Work instructions: The required output is a single number: how many lines of the material contain the string "malformedTable".

Data to use:
theorem test_wf_accepts_2 : (
     [.thmRelease (.rafter 95) 95 17, .thmRestore (.rafter 95) 95 17, .faultAck (.rafter 95) 11 0, .safeEnter (.rafter 95), .safeRelease (.rafter 95),
      .scrubPass 0 [.coreRam .ridge, .coreRom (.rafter 95), .fuseeSlot 95 23, .fuseeBlock 95 0xF43C, .loopState 95 17, .fmax 95 10751, .traceRecord 95 1023, .burst 7 0, .logRecord 0] true,
      .add (.rafter 95) 15 15 15, .sub (.rafter 95) 15 15 15, .and (.rafter 95) 15 15 15, .or (.rafter 95) 15 15 15, .xor (.rafter 95) 15 15 15,
      .shl (.rafter 95) 15 15 15, .shr (.rafter 95) 15 15 15, .sra (.rafter 95) 15 15 15, .mul (.rafter 95) 15 15 15, .mulq (.rafter 95) 15 15 15,
      .clamp (.rafter 95) 15 15 15, .addi (.rafter 95) 15 15 262143, .andi (.rafter 95) 15 15 262143, .ori (.rafter 95) 15 15 262143,
      .xori (.rafter 95) 15 15 262143, .lui (.rafter 95) 15 262143, .shli (.rafter 95) 15 15 31, .shri (.rafter 95) 15 15 31,
      .srai (.rafter 95) 15 15 31, .ldw (.rafter 95) 15 15 262143, .ldh (.rafter 95) 15 15 262143, .ldhu (.rafter 95) 15 15 262143,
      .ldb (.rafter 95) 15 15 262143, .ldbu (.rafter 95) 15 15 262143, .stw (.rafter 95) 15 15 262143, .sth (.rafter 95) 15 15 262143,
      .stb (.rafter 95) 15 15 262143, .branch (.rafter 95) 15 262143, .jal (.rafter 95) 15 262143, .jr (.rafter 95) 15 15 16383, .rete (.rafter 95),
      .wait (.rafter 95) 15 15 15 true, .waitComplete (.rafter 95) 0, .arm (.rafter 95) 16383, .disarm (.rafter 95) 16383, .raise (.rafter 95) 16383,
      .mfs (.rafter 95) 15 16383, .mts (.rafter 95) 15 16383, .undefinedEncoding (.rafter 95) 0, .eventEntry (.rafter 95),
      .watchdogExpiry (.rafter 95), .setp (.rafter 95) 15 15 16383, .pstate (.rafter 95) 15 16383, .capset (.rafter 95) 15 15 16383,
      .fmaxw (.rafter 95) 15 15 16383, .tblsel (.rafter 95) 15 16383, .qry (.rafter 95) 15 15 16383, .post (.rafter 95) 15 15 16383,
      .send (.rafter 95) 15 15 16383, .recv (.rafter 95) 15 15 16383, .trig (.rafter 95) 15 16383, .grant (.rafter 95) 15 16383,
      .operationArrival (.rafter 95) 95, .lateRefusal (.rafter 95)] : List Instr).all Instr.wf = true := by decide
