-- ==== Sys2Proof/Machine/State.lean ====
section
/-! DEFINITION. The state of the core, the moves of its host, the reasons a step can stop, and the state right after
reset (10_state.md R20 to R40, 20_memory.md R69, 70_reset_and_hazards.md R190). Plain data. -/

namespace Sys2Proof.Machine

/-- The sticky fault code `FAULT`; codes 4..15 are never produced (R28, R37), so they have no name. -/
inductive FaultCode where
  | noFault           -- 0 NONE
  | malformedTable    -- 1 MALFORMED_TABLE (R173)
  | illegalCommand    -- 2 ILLEGAL_COMMAND (R174)
  | domainViolation   -- 3 DOMAIN_VIOLATION (R175)
  deriving DecidableEq, Repr

/-- What the host puts at the command port: a command word (R80), or a call at a host interface that takes a wider
integer for the symbol, which is checked before a word is formed (60_exceptions.md R175). -/
inductive HostRequest where
  | word (w : CmdWord)
  | lookupInt (n : Nat)
  | encodeInt (n : Nat)
  deriving DecidableEq, Repr

/-- What the host does during one step (R69, R70, R190). A register read is no move: it has no effect (R23). -/
inductive HostMove where
  | tick                                -- nothing: the core takes its own step
  | present (r : HostRequest)           -- a request at the port; the core takes its own step, accepting it if ready
  | reset                               -- reset; it takes precedence over the core's own step (R179)
  | presentAtReset (r : HostRequest)    -- reset in the same step as a request (R179)
  | setSource (bits : BitString)        -- fill `SRC` (R69)
  | sourceFromSink                      -- `SRC <- SINK` (R70)
  | setSink (bits : BitString)          -- read back or flush `SINK` (R69)
  deriving DecidableEq, Repr

/-- The state of the core (R20), the external bit strings (R35), the held requests (R200) and the host's moves. -/
structure State where
  /-- `CODE_TABLE` (R33): no step writes it. -/
  rom       : CodeTable
  /-- `READY`, STATUS[1] (R29). -/
  ready     : Bool
  /-- `BUSY`, STATUS[0] (R32). -/
  busy      : Bool
  /-- `RES_VALID`, STATUS[2] (R36). -/
  resValid  : Bool
  /-- `EOS`, STATUS[3] (R36). -/
  eos       : Bool
  /-- `FAULT`, STATUS[7:4] (R28). -/
  fault     : FaultCode
  /-- `RES_SYM` (R25). -/
  resSym    : Symbol
  /-- `RES_CODE` (R26). -/
  resCode   : Code
  /-- `RES_BITS` (R27). -/
  resBits   : Len
  /-- `WALK_P` (R30). -/
  walkP     : Code
  /-- `WALK_N` (R30). -/
  walkN     : Len
  /-- `SINK`, the bits appended so far (R35). -/
  sink      : BitString
  /-- `SRC`, the bits not yet read (R35). -/
  src       : BitString
  /-- Requests at the command port, oldest first: "held, not lost and not executed" until the port is ready (R200). -/
  pending   : List HostRequest
  /-- The MODEL's own field: the host's coming moves, one per step; after the last the host does nothing more
  (log entry 5). -/
  hostMoves : List HostMove
  deriving DecidableEq, Repr

/-- Why the machine stops: the core is held by a sticky fault, of which only a reset leaves (R177), and the host makes
no further move. Raised by `step` alone, never by a command. Safe: the spec gives the core no step there. -/
inductive Fault where
  /-- `FAULT = MALFORMED_TABLE` (R173). Raised by `step`. Safe. -/
  | malformedTable
  /-- `FAULT = ILLEGAL_COMMAND` (R174). Raised by `step`. Safe. -/
  | illegalCommand
  /-- `FAULT = DOMAIN_VIOLATION` (R175). Raised by `step`. Safe. -/
  | domainViolation
  deriving DecidableEq, Repr

/-- A step the model gives no meaning. -/
inductive Refusal where
  /-- A command not modelled yet, by its mnemonic; raised in `exec` only. Safe. -/
  | notModelled (mnemonic : String)
  /-- The host changes `SRC` while `BUSY = 1`: "`refuse` (no host move)" (93_implementation_defined.md U11, R202).
  Raised by a host move, never by a command. Safe. -/
  | sourceChangedDuringDecode
  /-- The host changes `SINK` while `BUSY = 1`, where R69 lets it only "between commands". Raised by a host move, never
  by a command. Safe. -/
  | sinkChangedDuringDecode
  deriving DecidableEq, Repr

/-- The state right after reset (R40, R190): `READY` or `FAULT` by the check of the ROM (R124), every other register 0.
The ROM is the open parameter (log entry 1); `SINK`, `SRC`, which a reset does not touch, and the port start empty
(DESIGN CHOICE, log entries 2, 4, 5). -/
def State.reset : State where
  rom       := Config.codeTable
  ready     := tableOk Config.codeTable
  busy      := false
  resValid  := false
  eos       := false
  fault     := if tableOk Config.codeTable then .noFault else .malformedTable
  resSym    := 0#8
  resCode   := 0#32
  resBits   := 0#6
  walkP     := 0#32
  walkN     := 0#6
  sink      := []
  src       := []
  pending   := []
  hostMoves := []

end Sys2Proof.Machine
end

Final answer: 3